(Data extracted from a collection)
|---|
-- ==== Sys2Proof/Machine/Sync.lean ====
section
/-! DEFINITION. Sync.lean: transactions (R234 to R237, R262 to R265), thread snapshots (R227, R229, R266), fences (R223, R267),
WAIT (R398), BAR (R399 to R401), debug stops (R337), TRAP and BRKPT (R383, R384). -/

namespace Sys2Proof.Machine

/-- The S that an opening by an agent of pts p takes (R227, R435). -/
def openAt (s : State) (p : Nat) : Nat := max p (openFloor s)

/-- An opening by a thread of pts p: S where the horizon table has room, else it waits, which is posted (R229). -/
def tryOpen (s : State) (p : Nat) : Option Nat × State :=
  let S := openAt s p
  if horizonRoom s S then (some S, openSnap s S) else (none, post s 6 0 8 p 0)

/-- The outermost transaction begins at S (R227, R263). -/
def beginTx (t : Thread) (S : Nat) : Thread := { t with pts := max t.pts (S + 1), tx := { depth := 1, active := true, s := S, held := true } }

/-- A thread snapshot begins at S (R227, R266). -/
def beginSnap (t : Thread) (S : Nat) : Thread := { t with pts := max t.pts (S + 1), snap := .own S, revoked := false }

/-- TXBEGIN (R263). -/
def execTxbegin (s : State) : Host.Outcome State Fault Refusal :=
  issueWord { order := true } (fun c s k t =>
    if t.tx.depth = 0 then
      match tryOpen s t.pts with
      | (some S, s) => .ok (setThread s k (beginTx t S))
      | (none, s) => .wait (setThread s k (waiting c t .table .txbegin))
    else if t.tx.depth < 255 then .ok (setThread s k { t with tx := { t.tx with depth := t.tx.depth + 1 } })
    else .ok (setThread s k (abortTx t 2))) s

/-- Does some line of a write set hold a version newer than S? (R235) -/
def conflicts (s : State) (S : Nat) (lns : List Nat) : Bool := lns.any fun ln => decide (S < (getLine s ln).wts)

/-- C of R235. -/
def commitStamp (s : State) (p : Nat) (lns : List Nat) : Nat := lns.foldl (fun n ln => max n ((getLine s ln).rts + 1)) p

/-- A word of memory as a write set's RADDs, and the stores after them, leave it (R234, R235). -/
def commitWord (m : Mem) (e : Nat × List TxMod) : Mem :=
  mwrite m (4 * e.1) (natLe 4 (e.2.foldl TxMod.apply (leNat (mread m (4 * e.1) 4))))

/-- One line of a write set committed at C: its old version is kept or discarded, its bytes are written, and its RADDs are
applied to the current value (R230, R235); a write set that holds all 128 bytes clears poison (R387). -/
def commitLine (x : Tx) (C : Nat) (s : State) (ln : Nat) : State :=
  let s := dirty (supersede (foldLine s ln) ln C) ln
  let m := (x.ws.filter fun e => e.1 / 128 == ln).foldl (fun m e => mset m e.1 e.2) s.mm.mem
  let s := setMem s ((x.adds.filter fun e => e.1 / 32 == ln).foldl commitWord m)
  let l := getLine s ln
  let whole := (List.range 128).all fun i => x.holds (ln * 128 + i)
  noteStamp (setLine { s with mm := { s.mm with maxWrite := max s.mm.maxWrite C } } ln
    { l with wts := C, rts := C, poison := l.poison && !whole }) ln C

/-- The commit of a transaction (R235): the state, the thread's pts after it, and whether it committed. -/
def commit (s : State) (t : Thread) : State × Nat × Bool :=
  let lns := t.tx.lines
  if conflicts s t.tx.s lns then (s, t.pts, false)
  else
    let C := commitStamp s t.pts lns
    (lns.foldl (commitLine t.tx C) s, C, true)

/-- TXCOMMIT (R235, R236, R264). -/
def execTxcommit (pd : PredIx) (s : State) : Host.Outcome State Fault Refusal :=
  issueWord { order := true, adds := [(.st, 1)] } (fun _ s k t =>
    let (id, s) := fresh s
    let t := addDone t id .st
    if t.tx.depth = 0 then .ok (setThread s k (writePred t pd false))
    else if 1 < t.tx.depth then
      .ok (setThread s k (writePred { t with tx := { t.tx with depth := t.tx.depth - 1 } } pd t.tx.active))
    else
      let (s, p, ok) := if t.tx.active then commit (setThread s k t) t else (setThread s k t, t.pts, false)
      match getThread s k with
      | none => .ok s
      | some t =>
        let t := if ok then { t with pts := max t.pts p, txReason := 0 } else abortTx t 1
        let s := if t.tx.held then closeSnap s t.tx.s else s
        .ok (setThread s k (writePred { t with tx := {} } pd ok))) s

/-- TXABORT (R265). -/
def execTxabort (s : State) : Host.Outcome State Fault Refusal :=
  issueWord {} (fun _ s k t => .ok (setThread s k (if t.tx.depth = 0 then t else abortTx t 4))) s

/-- SNAP_OPEN (R265, R266). -/
def execSnapOpen (s : State) : Host.Outcome State Fault Refusal :=
  issueWord { order := true } (fun c s k t =>
    let t := abortTx t 4
    let s := match t.snap with
      | .own S => closeSnap s S
      | _ => s
    let t := { t with snap := .off }
    match tryOpen s t.pts with
    | (some S, s) => .ok (setThread s k (beginSnap t S))
    | (none, s) => .wait (setThread s k (waiting c t .table .snapOpen))) s

/-- SNAP_CLOSE (R265, R266). -/
def execSnapClose (s : State) : Host.Outcome State Fault Refusal :=
  issueWord { order := true } (fun _ s k t =>
    let t := abortTx t 4
    let s := match t.snap with
      | .own S => closeSnap s S
      | _ => s
    .ok (setThread s k { t with snap := .off })) s

/-- The pts of the walker of a die (R216). -/
def walkerPts (s : State) (die : Nat) : Nat := (tget s.qu.walkerPts die).getD 0

/-- A walker's pts raised. -/
def raiseWalker (s : State) (die p : Nat) : State :=
  { s with qu := { s.qu with walkerPts := tset s.qu.walkerPts die (max (walkerPts s die) p) } }

/-- A slot's pts raised: it keeps the largest stamp that it has observed (R216). -/
def raiseSlot (s : State) (slot p : Nat) : State :=
  modSlot { s with qu := { s.qu with slotPts := tset s.qu.slotPts slot (max ((tget s.qu.slotPts slot).getD 0) p) } } slot
    fun x => { x with pts := max x.pts p }

/-- The pts of a grid's launching agent. -/
def launcherPts (s : State) (g : Grid) : Nat := match g.launcher with
  | .slot _ _ => (tget s.qu.slotPts g.launchSlot).getD 0
  | .node d _ => walkerPts s d

/-- The pts of a grid's launching agent raised. -/
def raiseLauncher (s : State) (g : Grid) (p : Nat) : State := match g.launcher with
  | .slot _ _ => raiseSlot s g.launchSlot p
  | .node d _ => raiseWalker s d p

/-- A grid with the snapshot flag opens its snapshot at its launch stamp, to which its launching agent's pts rises (R227,
R229). -/
def openGrid (s : State) (g : Nat) : State :=
  match tget s.ex.grids g with
  | none => s
  | some gr =>
    let S := openAt s gr.stamp
    if horizonRoom s S then
      raiseLauncher (modGrid (openSnap s S) g fun x => { x with snap := some S, stamp := max x.stamp S, waitsHorizon := false }) gr S
    else s

/-- HORIZON_ENTRY_FREED (R229): an opening that waits, of a grid or of a thread, proceeds once the table has room. -/
def execHorizonEntryFreed (grid : Bool) (waiter : Nat) (s : State) : Host.Outcome State Fault Refusal :=
  if grid then
    match tget s.ex.grids waiter with
    | some g => if g.waitsHorizon then .next (openGrid s waiter) else .next s
    | none => .next s
  else match getThread s waiter with
    | none => .next s
    | some t =>
      let S := openAt s t.pts
      if t.st = .waiting ∧ t.waitOn = .table ∧ horizonRoom s S then
        match t.held with
        | some { instr := .txbegin, .. } => .next (release (setThread (openSnap s S) waiter (beginTx t S)) waiter)
        | some { instr := .snapOpen, .. } => .next (release (setThread (openSnap s S) waiter (beginSnap t S)) waiter)
        | _ => .next s
      else .next s

/-- Has a thread a write whose second answer another package, or the host, still owes? (R223, R308, R314) -/
def owes (s : State) (k : Nat) : Bool :=
  s.fa.requests.any fun r => (match r.2.owner with
    | .op j _ => j == k
    | _ => false) || r.2.parts.any fun p => p.1 == k

/-- Is a write on the host path still to be flushed, and may the path not send now? (R306, R308, R314) -/
def flushWaits (s : State) : Bool := (flushHost s).fa.path != s.fa.path && !hostPathOpen s

/-- FENCE (R223, R267): every earlier access is performed; for .sys every write is answered as visible, and pending deltas are
folded. -/
def execFence (m : FenceScope) (s : State) : Host.Outcome State Fault Refusal :=
  issueGo { order := true } (fun c ks s =>
    match m with
    | .tgt => laneLoop (laneStep { order := true } c fun s k t => .ok (setThread s k t)) s ks
    | .sys =>
      if ks.any (owes s) || flushWaits s then s
      else laneLoop (laneStep { order := true } c fun s k t => .ok (setThread s k t)) (settleAll s) ks) s

/-- WAIT (R398). -/
def execWait (ld st : BitVec 6) (cp tl : BitVec 4) (s : State) : Host.Outcome State Fault Refusal :=
  issueWord {} (fun c s k t =>
    if waitMet t ld st cp tl then
      match waitBad t ld with
      | some b => .faultIn (setThread s k (dropBad t b)) (badCode b) b.addr
      | none => .ok (setThread s k (waitJoin t cp))
    else .wait (setThread s k (waiting c t .wait (.wait ld st cp tl)))) s

/-- An arrival at a BAR is counted (R400). -/
def countBar (s : State) (m : BarScope) (team : Nat) : State :=
  match m with
  | .team => modTeam s team fun tm => { tm with barCount := tm.barCount + 1 }
  | .cluster => { s with ex := { s.ex with
      clusters := tmod s.ex.clusters (getTeam s team).cluster fun c => { c with barCount := c.barCount + 1 } } }

/-- BAR (R400): each live lane arrives; the barrier that an arrival completes releases. -/
def execBar (m : BarScope) (s : State) : Host.Outcome State Fault Refusal :=
  issueThen { order := true } (fun c s k t => .wait (countBar (setThread s k (waiting c t .bar (.bar m))) m t.team))
    (fun s k => match getThread s k with
      | some t => checkBars s t.team
      | none => s) s

/-- A debug stop of one thread (R326, R337); a thread that waits stops when its wait is met, and one whose word is under way at
its next word boundary. -/
def stopThread (s : State) (e : Nat × Thread) : State :=
  if e.2.st = .ready ∧ underWay s e.1 e.2 = false then
    modThread (leaveBundle s e.1) e.1 fun t => { t with dstop := true, st := .stopped }
  else modThread s e.1 fun t => { t with dstop := true }

/-- A debug stop of a group, or of its team under team-stop (R337). -/
def debugStop (s : State) (team group : Nat) : State :=
  (if (getTeam s team).teamStop && (gridOf s { team := team, pc := 0 }).debugFlag then teamMates s team else groupMates s team group).foldl stopThread s

/-- A thread meets a breakpoint in a unit of `n` words from `pc` on: its fault registers say so, an event reports it, and its
group stops (R337, R384). -/
def meetBreak (s : State) (k : Nat) (code : Nat) (fpc pc : Word) (n : Nat) : State :=
  match getThread s k with
  | none => s
  | some t =>
    let t' := { faultRegs t 3 code 0 fpc with brk := some (pc, n) }
    let s := setThread s k t'
    if t.dstop then s
    else debugStop (post s 0 (coreOf k) 4 (faultArg k t') 0) t.team t.group

/-- The PROGRAM fault of TRAP and BRKPT: FPC holds the word's own PC, past its hints, from which the handler returns
(notes/assumptions/48.md); nothing of the sequence takes effect, and a thread that no handler takes is parked before it (R54,
R55, R383). -/
def trapAt (c : Ctx) (s : State) (k code : Nat) : State :=
  modThread (deliver s k code 0 c.pc) k fun t => if t.st = .parked then { t with pc := c.fpc } else t

/-- TRAP (R383): the PROGRAM fault with FPC at the TRAP word. -/
def execTrap (_ : BitVec 16) (s : State) : Host.Outcome State Fault Refusal :=
  issueWord {} (fun c s k _ => .wait (trapAt c s k 0x14)) s

/-- BRKPT (R384): a debug stop in a grid with DEBUG, a PROGRAM fault otherwise. -/
def execBrkpt (s : State) : Host.Outcome State Fault Refusal :=
  issueWord {} (fun c s k t =>
    if (gridOf s t).debugFlag then .wait (meetBreak s k 0x15 c.pc c.fpc c.words) else .wait (trapAt c s k 0x15)) s

end Sys2Proof.Machine
end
|---|
■ Exercise objective ■
Of the lines above, retype only those from the line containing "def commit (s" through the line containing "R236, R264). -/", including both, exactly.

■ Your solution ■
def commit (s : State) (t : Thread) : State × Nat × Bool :=
  let lns := t.tx.lines
  if conflicts s t.tx.s lns then (s, t.pts, false)
  else
    let C := commitStamp s t.pts lns
    (lns.foldl (commitLine t.tx C) s, C, true)

/-- TXCOMMIT (R235, R236, R264). -/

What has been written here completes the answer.